Читать книгу 📗 "Смех лисы - Идиатуллин Шамиль"
Тут они, к счастью, ухнули в лежалую листву под густым бурьяном. Серега поспешно, но не без труда стащил затянувшуюся петлю с шеи Рекса и принялся жарко извиняться. Пес, покашляв и встряхнувшись, отошел и некоторое время укоризненно рассматривал Серегу. Серега добавил реверансам пылкости.
Поразмышляв, Рекс решил оставить инцидент в прошлом и даже пошел под Серегины понукания вокруг обгоревшего остова самолета.
Запах псу явно не нравился, так что шел он без особой охоты, отвлекаясь на взгляды по сторонам и особенно на неразборчиво шумящий наверху лес. И вдруг кинулся, шумно приминая траву, к заросшей вершине оврага. Дно сужалось, становясь труднопроходимым даже для не очень широкого пса. Под ажурным колпаком, сплетенным ветками лещины, косо лежал, привалившись к сходящимся стенам оврага, здоровенный камень — будто огромный ребенок, которого поставили в угол, а выпустить забыли, так что он колупал-колупал обои, потом сполз по ним на пол и уснул. То ли холмик, то ли небольшой подъем почвы, придавленный камнем и проросший жесткими запутанными стеблями багульника, был почти неразличимым.
Рекс сунулся в заросли, отпрянул, принюхался и попятился так, что едва не перекувыркнулся, запнувшись о собственный хвост.
— Ты чего, пьяный? — хохотнув, спросил Серега, с трудом проламывавшийся к валуну сквозь овражные пампасы, но тут же растерянно замолк.
Рекс почти ушиб его лбом — Серега еле успел отвернуть уязвимый участок, — издал, задрав голову, непонятный звук, рванул назад к камню, но на полпути передумал и принялся, подвывая, метаться между ним и Серегой, все так же норовя то заглянуть в лицо братану, а для верности облизать его как следует, то спрятать нос и всю морду в ногах или под мышкой.
— Э, ты что вообще? — спросил Серега, с трудом ухватив Рекса за загривок: пес вырывался и тут же возвращался, намахивая хвостом, так что пятачок возле них быстро стал утоптанным, хоть спать ложись. — Ты слышишь что-то? Призрака чуешь? Класс. Ты не бойся, я же тут. Я тебя обидеть не дам. А ты меня, да? Пошли призрака брать. Шпиона тоже можно. Пошли-пошли!
Дверь чипка с утра была на замке, что пресловутая граница, а теперь зияла щелью.
Сабитов, помедлив, вошел в магазин. Надо было купить наконец молочки — ну и гречки хотя бы.
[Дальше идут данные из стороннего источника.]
-- ==== Sys2Proof/Tests/Slice0.lean ====
section
/-! SUPPORT. Tests of this slice: ill-formed terms that the checks refuse, words written out from the spec's encodings, worked examples of the
spec, and for every statement with hypotheses states and operands that meet them. -/

open Sys2Proof Sys2Proof.Machine

namespace Sys2Proof.Tests

set_option Elab.async false

/-- A guard that leaves the clause's. -/
def g0 : Guard := ⟨0, false, false⟩

/-! Each check of well-formedness refuses a term (04 R90, R94, and the rule of the instruction). -/

theorem test_wf_integer :
    [Instr.shli 4 5 32, .shri 4 5 32, .sari 4 5 255, .sxt 4 5 0, .zxt 4 5 33, .bfe 4 5 false 0 0 g0, .bfe 4 5 true 31 2 g0, .bfi 4 5 6 32 1 g0,
      .madw 5 6 7 8 .i32 g0, .madw 4 6 7 9 .i32 g0, .add64 5 6 8 false g0, .add64 4 7 8 false g0, .add64 4 6 9 true g0,
      .cmp 1 4 5 2 .i32 .eq .none g0, .cmpi 1 4 5 2 .ui32 .eq .none g0].all (fun i => !i.wf) = true := by decide +kernel

theorem test_wf_scalar :
    [Instr.salu 5 6 8 .add64 g0, .salu 4 7 8 .sub64 g0, .salu 4 6 9 .add64 g0, .salu 4 5 6 .mov g0, .salu 4 5 6 .popc g0, .salu 4 5 6 .clz g0,
      .salui 4 5 .popc 0, .salui 4 5 .clz 0, .salui 5 6 .add64 0, .salui 4 5 .mov 0, .rdlane 4 5 6 1 true g0, .rdlane 4 5 6 1 false g0,
      .rdlane 4 5 0 32 false g0, .wrlane 4 5 0 32 false g0, .elect 1 4 false, .scmp 1 4 6 2 .i32 .eq .none g0, .scmp 1 5 6 0 .i64 .eq .none g0,
      .scmp 1 4 7 0 .ui64 .eq .none g0].all (fun i => !i.wf) = true := by decide +kernel

theorem test_wf_float :
    [Instr.ffma 4 5 6 7 .sr false false .f32 false false g0, .ffma 4 5 6 7 .rne false false .f64 false false g0, .faddx 4 5 6 .sr false false .f32 false g0,
      .fmulx 4 6 8 .mode false false .f64 g0, .fmin 4 6 8 false .f64 g0, .fmax 4 6 8 false .f64 g0, .fmov 4 5 6 .f32 .neg g0,
      .fcmp 1 4 5 2 false .f32 false .eq .none g0, .fcmp 1 4 5 0 false .f32 true .eq .none g0, .fclass 1 4 0 0 .f64 true g0, .frnd 4 5 .sr false .f32 false g0,
      .dfma 4 6 8 10 .rne false false .add g0, .dfma 4 6 8 0 .sr false false .add g0, .dfma 4 6 8 0 .rne false false .min g0,
      .dfma 4 6 8 0 .mode false true .max g0, .fdiv 4 5 6 .sr false false g0].all (fun i => !i.wf) = true := by decide +kernel

theorem test_wf_conversions :
    [Instr.cvt 4 5 .rne false false false 0 0 .f32 .f32 g0, .cvt 4 5 .rne false false false 2 0 .f16 .f32 g0, .cvt 4 5 .rne false false false 0 1 .f16 .f32 g0,
      .cvt 4 5 .sr false false false 0 0 .f16 .f32 g0, .cvt 4 5 .sr false false false 0 0 .e4m3 .bf16 g0, .cvt 4 5 .sr false false false 0 0 .f32 .s32 g0, .cvt 4 5 .mode false false true 0 0 .f32 .s32 g0,
      .cvt 4 5 .sr false false false 0 0 .s32 .f32 g0, .cvt 4 5 .rne false false false 0 0 .s32 .s16 g0, .cvtpk 4 5 6 0 .rne false false false false false .f32 g0,
      .cvtpk 4 5 6 0 .rne false false false true false .f16 g0, .cvtpk 4 5 6 7 .rne false false false false true .e5m2 g0,
      .cvtpk 4 5 6 7 .rne false false false false false .e4m3 g0, .cvtpk 4 5 6 0 .sr false false false false false .s8 g0,
      .cvtup 5 6 0 .mode false false false false false .e4m3 .f32 g0, .cvtup 4 6 0 .mode false false false false false .f32 .f32 g0,
      .cvtup 4 6 0 .mode false false false false false .e4m3 .s32 g0, .cvtup 4 6 0 .mode false false false true false .f16 .f32 g0,
      .cvtup 4 6 0 .rne false false false false false .e4m3 .f32 g0, .cvtup 4 6 7 .sr false false false false true .e4m3 .f32 g0].all (fun i => !i.wf) = true := by
  decide +kernel

theorem test_wf_cross_lane :
    [Instr.shfl 4 5 6 .xor 1 true .w32 g0, .shfl 4 5 6 .xor 1 false .w32 g0, .vote 8 1 .any false g0, .vote 1 1 .ballot true g0,
      .redx 64 5 .mode false false .add true g0, .redx 5 6 .mode false false .minidxI false g0, .redx 4 5 .rne false false .add false g0,
      .redx 4 5 .mode true false .xor false g0, .redx 4 5 .mode false true .fmin false g0, .redx 4 5 .sr false false .fadd false g0,
      .matchLanes 4 5 true g0].all (fun i => !i.wf) = true := by decide +kernel

theorem test_wf_memory :
    [Instr.ld 4 5 6 0 .w false false 0 true g0, .ld 4 6 6 0 .w false false 0 false g0, .ld 4 6 0 0 .w true false 0 false g0, .ld 4 0 6 0 .w true false 1 false g0,
      .ld 5 4 6 0 .d false false 0 true g0, .ld 6 4 6 0 .q false false 0 true g0, .st 5 4 6 0 .d false false 0 true g0, .lds 6 5 0 .q .core g0, .sts 5 4 0 .d .ts g0,
      .ldw 5 4 0 1 .glob false g0, .ldw 4 5 0 0 .glob false g0, .ldp 4 6 7 0 true 2 .glob 0 true g0, .ldp 4 6 7 0 false 2 .core 0 false g0,
      .stp 4 6 7 0 true 3 .glob 0 true g0, .sld 5 4 0 true .glob g0, .sld 4 5 0 false .glob g0, .sst 5 4 0 true .core g0].all (fun i => !i.wf) = true := by decide +kernel

theorem test_wf_atomics :
    [Instr.atom 4 5 6 8 .mode .add 0 true g0, .atom 5 4 6 8 .mode .add64 0 true g0, .atom 4 4 6 9 .mode .cas 0 true g0, .atom 4 4 6 10 .mode .cas64 0 true g0,
      .atom 4 4 6 9 .mode .exch64 0 true g0, .atom 4 4 6 8 .rne .add 0 true g0, .atom 4 4 6 8 .sr .fadd 0 true g0, .red 4 6 8 .mode .exch 0 true g0,
      .red 4 6 8 .mode .cas 0 true g0, .atoms 4 6 8 .mode .add false true g0, .atoms 5 6 8 .mode .cas64 false false g0, .waitv 4 5 0 7 .block .glob .eq true false g0,
      .waitv 4 6 1 7 .block .glob .eq true false g0, .waitv 4 6 0 7 .block .glob .eq true true g0, .pref 5 6 0 .l1 0 true g0, .cflush 4 6 0 .wb 0 false g0,
      .fence false false].all (fun i => !i.wf) = true := by decide +kernel

theorem test_wf_engines :
    [Instr.mrd 249 4 false g0, .mwr 4 249 false g0, .mst 1 4 .sr false false false false g0, .omset 1 5 g0, .cpy 5 4 6 .glob .core 0 g0, .cpy 4 5 6 .core .glob 0 g0,
      .tcpy 4 8 false false false 0 g0, .tcpy 8 5 false false false 0 g0, .gather 4 5 6 0 false 0 0 g0, .scatter 4 5 6 0 false 0 0 g0, .rgacqC 4 1 6 1 true g0,
      .rgacqC 5 1 0 1 true g0, .rgacqP 5 1 1 g0, .rgput 1 5 6 .glob 0 g0, .wsld 4 5 6 g0].all (fun i => !i.wf) = true := by decide +kernel

theorem test_wf_control_and_system :
    [Instr.qpush 4 5 7 g0, .qpop 6 0 true .block g0, .qpop 4 0 false .ext g0, .qpop 4 1 true .launch g0, .launch 4 6 8 1 0 false g0, .launch 5 6 8 0 0 false g0,
      .launchPre 4 6 9 g0, .launchKill 4 7 8 0 g0, .launchCtx 5 6 g0, .launchRes 4 7 g0, .brc 1 false .any false 1 2, .bar 1 0 0 .sync false g0, .bar 1 0 33 .sync false g0,
      .bar 1 4 1 .sync true g0, .csrr 4 5 0 g0, .csrr 5 0x30 0 g0, .csrw 5 0x70 .write 0 g0, .csrw 4 0xB2 .write 0 g0, .grow 4 0, .grow 4 16, .shrink 4 0,
      .query 4 5 10 g0, .query 4 5 2 g0, .tlbw 4 5 7 .k64 g0, .tlbiPage 4 5 6 g0, .tlbiCtx 4 5 6 g0, .ndsrcTime 5 g0, .ndsrcRand 5 g0, .sigrd 5 .sigs,
      .getm 5 g0, .setm 5 1 g0, .dbgBp 4 5 6 0 g0, .dbgWp 4 6 8 0 0 13 g0, .dbgWp 4 5 8 0 0 2 g0, .dbgDump 4 5 6 g0, .codepubNew 4 5 g0, .codepubPub 5 6 7 g0,
      .codepubRet 5 6 g0, .frmigCopy 5 6 g0, .frmigCommit 4 6 9 g0, .frmigEnd 4 7 g0, .frmigBad 5 6 g0, .reservedOpcodeIssue 6].all (fun i => !i.wf) = true := by
  decide +kernel


/-! Words written out from the encodings that the spec's own examples give, or bit by bit from its tables, decode to what they stand for. -/

/-- Each word, with the next behind it, decodes to its instruction, in as many words as that has. -/
def reads (l : List (Nat × Nat × Instr)) : Bool := l.all fun c => match decode c.1 c.2.1 with
  | .ok (i, n) => i == c.2.2 && n == (encode i).length
  | .error _ => false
Макароны на подсолнечном масле, да еще нерафинированном разливном, надоели до изжоги, а ничего другого, включая почему-то молочку, в поселковом магазине не было. На мясное и тем более рыбу Сабитов не замахивался изначально — знал он, как снабжаются районные продмаги: хлеб, соль да спички, остальное сами вырастите, коли живете на земле. Да и хлеб время от времени норовили изъять или ограничить продажу в одни руки парой буханок — как правило, после очередной разоблачительной публикации о том, что в очередном районе колхозники мешками скармливают хлеб свиньям.
В Первомайском районе свиней вроде не разводили, хлеб был всегда, и была молочная ферма, поставки которой шли почему-то исключительно в чипок.
Сегодня они и чипок обошли: витрина-холодильник была пуста — ни молока, ни творога, ни сметаны. Но хотя бы продавщица Ольга оказалась на месте: сидела за прилавком, подперев щеку пухлой рукой. Была она хмура, зато жива и вроде вполне здорова — насколько можно было судить сквозь густую косметику. Воду не пила уж точно. И пахло в магазине не ацетоном, а пылью, холодным продовольственным складом и почему-то хлоркой.
Ольга мазнула по Сабитову неприветливым взглядом и снова уставилась в мутноватое стекло, за которым не было ничего интереснее пары облаков, забора части да верхушек далекого леса. Не узнала. Вот и ладушки.
— Творога и сметаны сегодня уже не будет, я полагаю? — спросил Сабитов, поздоровавшись.
— Сами-то как думаете? — поинтересовалась Ольга, не меняя позы.
Забавно, подумал Сабитов. Значит, совершенно выздоровела и в себя пришла. Полным, так сказать, составом, со всеми тендерами и гудочками.
— Гречки насыпьте, пожалуйста, полкило, — сказал он.
— Еще бы сто грамм попросил, — буркнула Ольга, неохотно сползая со стула.
— Лучше, как в анекдоте, сказать, что весы сломались, я предложу на глазок насыпать, а вы мне: «На… ну, допустим, хвост себе насыпь, собака серая», — вежливо посоветовал Сабитов.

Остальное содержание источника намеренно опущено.